Not me Paul.  I've been trying unsuccessfully to persuade John that his
account of determinism is self-contradictory because it assumes both that
things are fully "predetermined" - both the future winning lottery number
and the future holder of the ticket with that number are, on his
assumptions, predetermined - and that they are not fully predetermined so
that a contemporary agent, e.g. "God", can _choose_ to buy the winning
ticket and make herself the future winner.  When I point this out, however,
his only response is to repeat the self-contradictory claim:

> God, or an economically rational man, knowing how the balls were stacked in
> the barrel and the exact operation of the selector lever, could predict the
> numbers before the draw and be able to buy the winning numbers, guaranteeing a
> win.

The ontology I'm elaborating (Whitehead's - I think there are good reasons
for believing it's also the one Keynes adopted after abandoning the one
underpinning the argument in A Treatise on Probability) produces meanings
for "cause" and "determine" very different from those produced by the
ontology underpinning complexity theory.

Moreover, as conceived by Whitehead, this idea leaves room for both
self-determination ("free will") and an irreducible element of indeterminism
(this provides the ultimate ontological foundation for Whitehead's
"frequency theory" of probability - a theory in which the probabilities
constantly change because of "internal relations").  Both these aspects mean
that the future is not fully predetermined.  This is helpful since at the
very least it makes the idea consistent with the obvious fact that human
actions are to some degree self-determined and do affect what occurs (even
to deny this is to affirm it i.e. denial necessarily implies an agent - the
one doing the denying - who is to some degree self-determined).

(By the way, even if, as Ian suggests, you conceive complexity theory so as
to allow for an irreducible aspect of indeterminism you don't get rid of the
logical difficulty to which I'm pointing.  Self-determined behaviour - e.g.
choosing to buy a particular lottery ticket - isn't undetermined behaviour.)

So on these premises even a Laplacean demon couldn't know for certain what
was going to happen in the future.

It's true that, on these premises, the origin of uncertainty in the sense of
"we simply do not know" is the limitations this ontology creates for a
finite mind.  Internal relations mean that to fully know any particular
thing you would have to know everything because through internal relations
the "whole" is embodied in the "part" i.e. the part is, in this sense, the
whole. Such knowledge is beyond the capacity of finite minds whether taken
individually or collectively (as in "the market place" - in fact "the market
place" makes finite collective understanding more limited than it need be
for, omong other reasons, those pointed to be Keynes in "The End of
Laissez-Faire" e.g. "it may even be to the advantage of individuals to
aggravate the disease ['uncertainty and ignorance']").
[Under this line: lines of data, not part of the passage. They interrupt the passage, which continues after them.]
-- ==== Sys2Proof/Machine/Speedwell.lean ====
section
/-!
DEFINITION. Speedwell (spec/09, R239 to R259): the tier lock, schedule runs, the residency state machine, space and
copies.

Where the spec leaves open or is read by inference, and what is taken from outside it (DESIGN CHOICE, DEDUCED, PRESUMED):
notes/assumptions/39.md.
-/

namespace Sys2Proof.Machine

open Sys2Proof

/-! ### The object table (R245) -/

/-- The physical address of a table entry; like every engine's it may be of another node (R233). -/
def State.objBase (s : State) (o : Nat) : Nat := (s.rd SPW_OBJ_BASE SPW_OBJ_BASE_BASE * 64 + 64 * o) % 2 ^ 56

/-- n bytes at a physical address as Speedwell reads them: zero where the read fails. -/
def State.spwRead (s : State) (a n : Nat) : State × Nat :=
  match s.busRead 2 false a n .once with
  | (t, .ok bs _) => (t, leVal bs)
  | (t, _)        => (t, 0)

/-- A value of n bytes that Speedwell writes to a physical address. -/
def State.spwStore (s : State) (a n v : Nat) : State := (s.busWrite 2 false a (leBytes n v) false).1

/-- The entry of an object read from the table, and what was read last. -/
def State.objFetch (s : State) (o : Nat) : State :=
  let r := s.spwRead (s.objBase o) 64
  { r.1 with spw := { r.1.spw with table := mput r.1.spw.table o (BitVec.ofNat 512 r.2) } }
def State.objEnt (s : State) (o : Nat) : Line := mget 0 s.spw.table o

def State.objLo (s : State) (o : Nat) : Nat := localOf (bits (s.objEnt o) 63 0)
def State.objHi (s : State) (o : Nat) : Nat := localOf (bits (s.objEnt o) 127 64)
def State.objGran (s : State) (o : Nat) : Nat := bits (s.objEnt o) 159 128
def State.objFlags (s : State) (o : Nat) : Nat := bits (s.objEnt o) 191 160
def State.objSem (s : State) (o : Nat) : Nat := bits (s.objEnt o) 255 192

/-- n bytes at a physical address lie in a memory-kind range of their node: of this node one that is backed, of another one of R235. -/
def State.memKind (s : State) (pa n : Nat) : Bool :=
  if nodeOf pa = s.node then s.isMem pa n
  else decide (pa < 2 ^ 56) && (decide (localOf pa + n ≤ 0xC000000000) || (decide (0x10000000000 ≤ localOf pa) && decide (localOf pa + n ≤ 0x70000000000)))

/-- The granules a range of the managed part yields: the frame count of R241. -/
def State.frameCount (s : State) : Nat :=
  if s.unified then
    let n := (768 - s.rd SPW_TIER_CFG SPW_TIER_CFG_DIRECT) * 512
    if s.flag SPW_TIER_CFG SPW_TIER_CFG_SHIELD then n * 11 / 12 else n
  else 0

/-- An object-table entry keeps R245. -/
def State.objOk (s : State) (o : Nat) : Bool :=
  let e := s.objEnt o
  let lo := bits e 63 0
  let hi := bits e 127 64
  let g := s.objGran o
  let sem := s.objSem o
  decide (o < s.rd SPW_OBJ_CNT SPW_OBJ_CNT_COUNT) && decide (lo < 2 ^ 56) && lo % 2 ^ 21 == 0 &&
  decide (1 ≤ g) && decide (g ≤ 65536) && decide (s.objFlags o ≤ 1) &&
  decide (0x10000000000 ≤ localOf lo) && s.isMem lo (g * 2 ^ 21) &&
  (if s.unified then hi == 0 else hi % 2 ^ 21 == 0 && decide (localOf hi + g * 2 ^ 21 ≤ 0xC000000000) && s.isMem hi (g * 2 ^ 21)) &&
  sem % 8 == 0 && s.memKind sem 8 && bits e 383 256 == 0

/-- An object's residency state. -/
def State.obj (s : State) (o : Nat) : SpwObj := mget SpwObj.reset s.spw.objs o

def ObjState.code : ObjState → Nat
  | .absent => 0
  | .queued => 1
  | .promoting => 2
  | .resident => 3
  | .writingBack => 4
  | .cancelling => 5
  | .failed => 6

/-- An object's new state, and STATUS of its table entry (R245). -/
def State.setObj (s : State) (o : Nat) (v : SpwObj) : State :=
  let st := v.st.code + b2n v.ep * 8 + b2n v.keep * 16 + (v.count % 65536) * 2 ^ 16 + v.gen * 2 ^ 32
  ({ s with spw := { s.spw with objs := mset SpwObj.reset s.spw.objs o v } }).spwStore (s.objBase o + 0x30) 16 st

/-- The residency word written: GEN × 4 + S (R247). -/
def State.word (s : State) (o gen S : Nat) : State := s.spwStore (s.objSem o) 8 (gen * 4 + S)

/-- The generation of the run, or of the last one. -/
def State.spwGen (s : State) : Nat := s.rd SPW_STAT SPW_STAT_GEN_LAST

/-! ### Granules and frames (R242 to R244) -/

/-- The index of a lower granule in the unified range. -/
def uniIdx (lo i : Nat) : Nat := (lo - 0x10000000000) / 2 ^ 21 + i

/-- A directory entry written through to HBM. -/
def State.setDir (s : State) (i v : Nat) : State := { s with mem := memPut s.mem (s.dirBase + 8 * i) (leBytes 8 v) }

/-- The held writes of granule i of the unified range done where the granule now lives (R243, R244). -/
def State.unhold (s : State) (i : Nat) : State :=
  let mine (a : Nat) : Bool := decide (0x10000000000 + i * 2 ^ 21 ≤ a) && decide (a < 0x10000000000 + (i + 1) * 2 ^ 21)
  let bs := s.spw.held.filter (fun c => mine c.1)
  let ps := s.spw.heldP.filter (fun c => mine c.1)
  let s0 : State := { s with spw := { s.spw with held := s.spw.held.filter (fun c => !mine c.1), heldP := s.spw.heldP.filter (fun c => !mine c.1) } }
  let s1 := bs.foldl (fun (t : State) c => (t.putOne c.1 c.2).dirtyKey (t.tierKey c.1)) s0
  ps.foldl (fun (t : State) c => t.setPois (alignDown (t.tierKey c.1) 64) c.2) s1

/-- Granules of the unified range. -/
def State.uniGran (s : State) : Nat := s.unifiedSize / 2 ^ 21

/-- The frames that the directory shows held. -/
def State.usedFrames (s : State) : List Nat :=
  (List.range s.uniGran).filterMap (fun i =>
    let e := s.dirEntry i
    if nbits e 19 19 = 1 ∨ nbits e 21 21 = 1 then some (nbits e 18 0) else none)

/-- The first k free frames, if there are so many. -/
def State.freeFrames (s : State) (k : Nat) : Option (List Nat) :=
  let used := s.usedFrames
  let free := ((List.range s.frameCount).filter (fun f => !used.contains f)).take k
  if free.length = k then some free else none

/-- Where granule i of an object's higher copy lives: an HBM address. -/
def State.hiKey (s : State) (o i : Nat) : Nat :=
  if s.unified then (s.obj o).frames.getD i 0 * 2 ^ 21 else s.objHi o + i * 2 ^ 21

/-- Cells of a range moved to another place, the other place's old cells dropped. -/
def cellCopy (m : List Host.Cell) (src dst len : Nat) : List Host.Cell :=
  let moved := (m.filter (fun c => decide (src ≤ c.1) && decide (c.1 < src + len))).map (fun c => (c.1 - src + dst, c.2))
  let kept := m.filter (fun c => !(decide (dst ≤ c.1) && decide (c.1 < dst + len)))
  moved.foldl (fun a c => mset 0 a c.1 c.2) kept

/-- Poison of a range moved likewise. -/
def poisCopy (m : List (Nat × Bool)) (src dst len : Nat) : List (Nat × Bool) :=
  let moved := (m.filter (fun c => decide (src ≤ c.1) && decide (c.1 < src + len))).map (fun c => (c.1 - src + dst, c.2))
  let kept := m.filter (fun c => !(decide (dst ≤ c.1) && decide (c.1 < dst + len)))
  moved.foldl (fun a c => mset false a c.1 c.2) kept

/-- The dirty lines that caching agents hold within a range. -/
def State.dirtyLines (s : State) (a len : Nat) : List Nat :=
  s.caches.flatMap (fun p => p.2.filterMap (fun l =>
    if a ≤ l.1 ∧ l.1 < a + len ∧ l.2.st.dirty then some l.1 else none))

/-- Cached lines of a range made current in memory and dropped: the copies read and write through the home. -/
def State.settleRange (s : State) (a len : Nat) : State :=
  let s1 := (s.dirtyLines a len).foldl State.settle s
  { s1 with caches := s1.caches.map (fun p => (p.1, p.2.filter (fun l => !(decide (a ≤ l.1) && decide (l.1 < a + len))))) }

/-- A granule copied between keys with its poison (R253), counted (SPW_MOVED, POISON_GRAN). -/
def State.copyGran (s : State) (src dst : Nat) : State :=
  let lines := (List.range 32768).map (fun i => 64 * i)
  let poisoned := if s.hbmTrouble then lines.any (fun o => s.linePois (src + o))
    else s.poison.any (fun c => decide (src ≤ c.1) && decide (c.1 < src + 2 ^ 21))
  let seen := if s.hbmTrouble then lines.map (src + ·)
    else (s.poison.filter (fun c => decide (src ≤ c.1) && decide (c.1 < src + 2 ^ 21))).map (·.1)
  let s := seen.foldl (fun (t : State) k => (t.lineFetch k .clean).1) s
  let s0 := { s with mem := cellCopy s.mem src dst (2 ^ 21), poison := poisCopy s.poison src dst (2 ^ 21) }
  let s1 := if s.hbmTrouble then lines.foldl (fun t o => t.setPois (dst + o) (s.linePois (src + o))) s0 else s0
  let s2 := (if dst < 0xC000000000 ∧ (s1.keyShield dst).isSome then s1.wrap (HBM_WCB_STAT2 (s1.stackOf dst)) HBM_WCB_STAT2_SHD_WR 32768
    else s1).wrap SPW_MOVED SPW_MOVED_GRANULES 1
  if poisoned then s2.bump SPW_CNT2 SPW_CNT2_POISON_GRAN else s2

/-- Granule i of an object copied up: the lower copy's raw bytes under the unified range, its coherent bytes in split
mode. -/
def State.copyUp (s : State) (o i : Nat) : State :=
  let lo := s.objLo o + i * 2 ^ 21
  if s.unified then s.copyGran lo (s.hiKey o i)
  else
    let s1 := (s.settleRange lo (2 ^ 21)).settleRange (s.hiKey o i) (2 ^ 21)
    s1.copyGran lo (s.hiKey o i)

/-- Granule i copied down for a write-back: its dirty bit is cleared before it is read (R244). -/
def State.copyDown (s : State) (o i : Nat) : State :=
  let key := s.hiKey o i
  let lo := s.objLo o + i * 2 ^ 21
  let s0 := if s.unified then s else (s.settleRange key (2 ^ 21)).settleRange lo (2 ^ 21)
  let s1 := { s0 with gdirty := mset false s0.gdirty (granuleOf key) false }
  s1.copyGran key lo

/-- The dirty granules of an object's higher copy. -/
def State.dirtyGrans (s : State) (o : Nat) : List Nat :=
  (List.range (s.objGran o)).filter (fun i => mget false s.gdirty (granuleOf (s.hiKey o i)))

/-- SPW_FRAMES.FREE changed by n frames taken or given back. -/
def State.framesTake (s : State) (n : Nat) : State := s.wr SPW_FRAMES SPW_FRAMES_FREE (s.rd SPW_FRAMES SPW_FRAMES_FREE - n)
def State.framesGive (s : State) (n : Nat) : State := s.wr SPW_FRAMES SPW_FRAMES_FREE (s.rd SPW_FRAMES SPW_FRAMES_FREE + n)

/-- An object's space freed: its granules leave the directory (R253). -/
def State.freeSpace (s : State) (o : Nat) : State :=
  if s.unified then
    let k := (s.obj o).frames.length
    ((List.range k).foldl (fun (t : State) i => (t.setDir (uniIdx (s.objLo o) i) 0).unhold (uniIdx (s.objLo o) i)) s).framesGive k
  else s

/-! ### Runs (R248, R256) -/

/-- The run's fields. -/
def SpwRun.entries (r : SpwRun) : Nat := bits r.work.desc 143 128
def SpwRun.look (r : SpwRun) : Nat := bits r.work.desc 151 144
def SpwRun.pacer (r : SpwRun) : Nat := bits r.work.desc 158 152
def SpwRun.gen (r : SpwRun) : Nat := bits r.work.desc 189 160
def SpwRun.prog (r : SpwRun) : Nat := bits r.work.desc 119 64

def State.setRun (s : State) (r : Option SpwRun) : State := { s with spw := { s.spw with run := r } }

/-- An entry has retired (R250). -/
def State.entRetired (s : State) (e : SpwEnt) : Bool :=
  e.done && (match e.op with
    | 1 => (s.obj e.object).st == .resident || (s.obj e.object).st == .absent
    | 4 => !(s.obj e.object).wb
    | _ => true)

/-- An object with a new state, in the table and in the word. -/
def State.objWord (s : State) (o : Nat) (v : SpwObj) (S : Nat) : State :=
  ((s.setObj o { v with gen := s.spwGen }).word o s.spwGen S)

/-- The run's retired entries leave; when all have, the run ends served. -/
def State.objAbsent (s : State) (o : Nat) : State :=
  ((s.freeSpace o).objWord o SpwObj.reset 0)

/-- An EVICT event on an object (R253). -/
def State.objEvict (s : State) (o : Nat) : State :=
  let v := s.obj o
  match v.st with
  | .promoting => (s.setObj o { v with ep := true }).bump SPW_CNT SPW_CNT_DEFER
  | .resident =>
    if v.count ≠ 0 then s.bump SPW_CNT SPW_CNT_REFUSED_INUSE
    else
      match s.dirtyGrans o with
      | [] => s.objAbsent o
      | ds => s.objWord o { v with st := .writingBack, toWb := ds, mark := false } 0
  | _ => s

/-- A RELEASE or CANCEL event on an object (R253). -/
def State.objRelease (s : State) (o : Nat) (cancel evictDone : Bool) : State :=
  let v := s.obj o
  match v.st with
  | .absent => s.bump SPW_CNT2 SPW_CNT2_BAD_REF
  | .queued =>
    if 1 < v.count then s.setObj o { v with count := v.count - 1 }
    else if cancel then
      (({ s with spw := { s.spw with queue := s.spw.queue.filter (· != o) } }).objWord o SpwObj.reset 0).bump SPW_CNT
        SPW_CNT_CANCELLED
    else s
  | .promoting =>
    if 1 < v.count then s.setObj o { v with count := v.count - 1 }
    else if cancel then (s.setObj o { v with st := .cancelling, count := 0 }).bump SPW_CNT SPW_CNT_CANCELLED
    else s
  | .resident =>
    if 1 < v.count then s.setObj o { v with count := v.count - 1 }
    else if v.count = 1 then
      let s1 := { s with spw := { s.spw with relSeq := s.spw.relSeq + 1 } }
      let s2 := s1.setObj o { v with count := 0, order := s1.spw.relSeq }
      if evictDone then s2.objEvict o else s2
    else s
  | .writingBack => if cancel then s.setObj o { v with count := v.count - 1 } else s
  | .failed      => if cancel then s.setObj o { v with count := v.count - 1 } else s
  | .cancelling  => s

/-- Every granule of an object is one that a warm reset left resident and no object has taken (R257). -/
def State.allRes (s : State) (o : Nat) : Bool :=
  s.unified && (List.range (s.objGran o)).all (fun i =>
    let e := s.dirEntry (uniIdx (s.objLo o) i)
    nbits e 19 19 == 1 && nbits e 21 21 == 0 && s.spw.kept.contains (uniIdx (s.objLo o) i))

/-- An ACQUIRE event on an object (R253, R257). -/
def State.objAcquire (s : State) (o : Nat) (keep : Bool) : State :=
  let v := s.obj o
  match v.st with
  | .absent =>
    if s.allRes o then
      let idx := (List.range (s.objGran o)).map (uniIdx (s.objLo o))
      let fr := idx.map (fun i => nbits (s.dirEntry i) 18 0)
      let s1 := { s with spw := { s.spw with kept := s.spw.kept.filter (fun i => !idx.contains i) } }
      s1.objWord o { SpwObj.reset with st := .resident, count := 1, keep := keep, frames := fr, done := s.objGran o } 3
    else
      let s1 := { s with spw := { s.spw with queue := s.spw.queue ++ [o] } }
      s1.objWord o { SpwObj.reset with st := .queued, count := 1, keep := keep } 1
  | .queued => s.setObj o { v with count := v.count + 1, keep := keep }
  | .promoting => s.setObj o { v with count := v.count + 1, keep := keep }
  | .cancelling => s.setObj o { v with st := .promoting, count := 1, keep := keep }
  | .resident => s.objWord o { v with count := v.count + 1, keep := keep } 3
  | .writingBack => s.objWord o { v with count := 1, keep := keep, mark := true } 1
  | .failed => s

/-- A WRITEBACK event on an object (R244, R253). -/
def State.objWriteback (s : State) (o : Nat) : State :=
  let v := s.obj o
  match v.st with
  | .resident =>
    match s.dirtyGrans o with
    | [] => s
    | ds => s.setObj o { v with wb := true, toWb := ds }
  | _ => s

/-- k CANCEL events on an object. -/
def State.cancelAll (s : State) (o : Nat) : Nat → State
  | 0     => s
  | k + 1 => (s.objRelease o true false).cancelAll o k

/-- A run ends or stops with a status and a detail: every reference it still holds is cancelled and counted (R256). -/
def State.runEnd (s : State) (status detail : Nat) : State :=
  match s.spw.run with
  | none => s
  | some r =>
    let held := s.spw.objs.filter (fun p => p.2.count != 0)
    let s1 := held.foldl (fun t p => (t.cancelAll p.1 p.2.count).bumpBy SPW_CNT2 SPW_CNT2_LEFTOVER p.2.count) s
    let s2 := (s1.setRun none).wr SPW_STAT SPW_STAT_ACTIVE 0
    s2.served r.work status detail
This is not, however, inconsistent with knowing something.  One reason for
this is that internal relations have differing degrees of stability so that
for some purposes some of them can be "abstracted" from.  However, the
farther into the future are the events we wish to know something about the
fewer will be the relations we can reasonably treat as "given" in this sense
and the more it will be necessary for us to know everything before we can
know something. Some of these unknowable things follow from the current
limitations of our finite knowledge.  We can't, for instance, know how our
understanding of things we'll change in the future because if we knew this
we would have already incorporated the changes into our present
understanding.

The stability of internal relations varies with the particular subject
matter that is the object of study.  The phenomena of social life, for
instance, issue from a much less stable set of internal relations than the
phenomena which constitute the subject matter of astronomy.  This is why, if
this ontology is realistic, methods - e.g. the mathematics of complexity
theory - that depend on a high degree of stability in these relations (so as
to preserve the degree of identity in the "variables" that the valid
application of the method requires) will have a much more limited range of
valid application in economics than they do in astronomy.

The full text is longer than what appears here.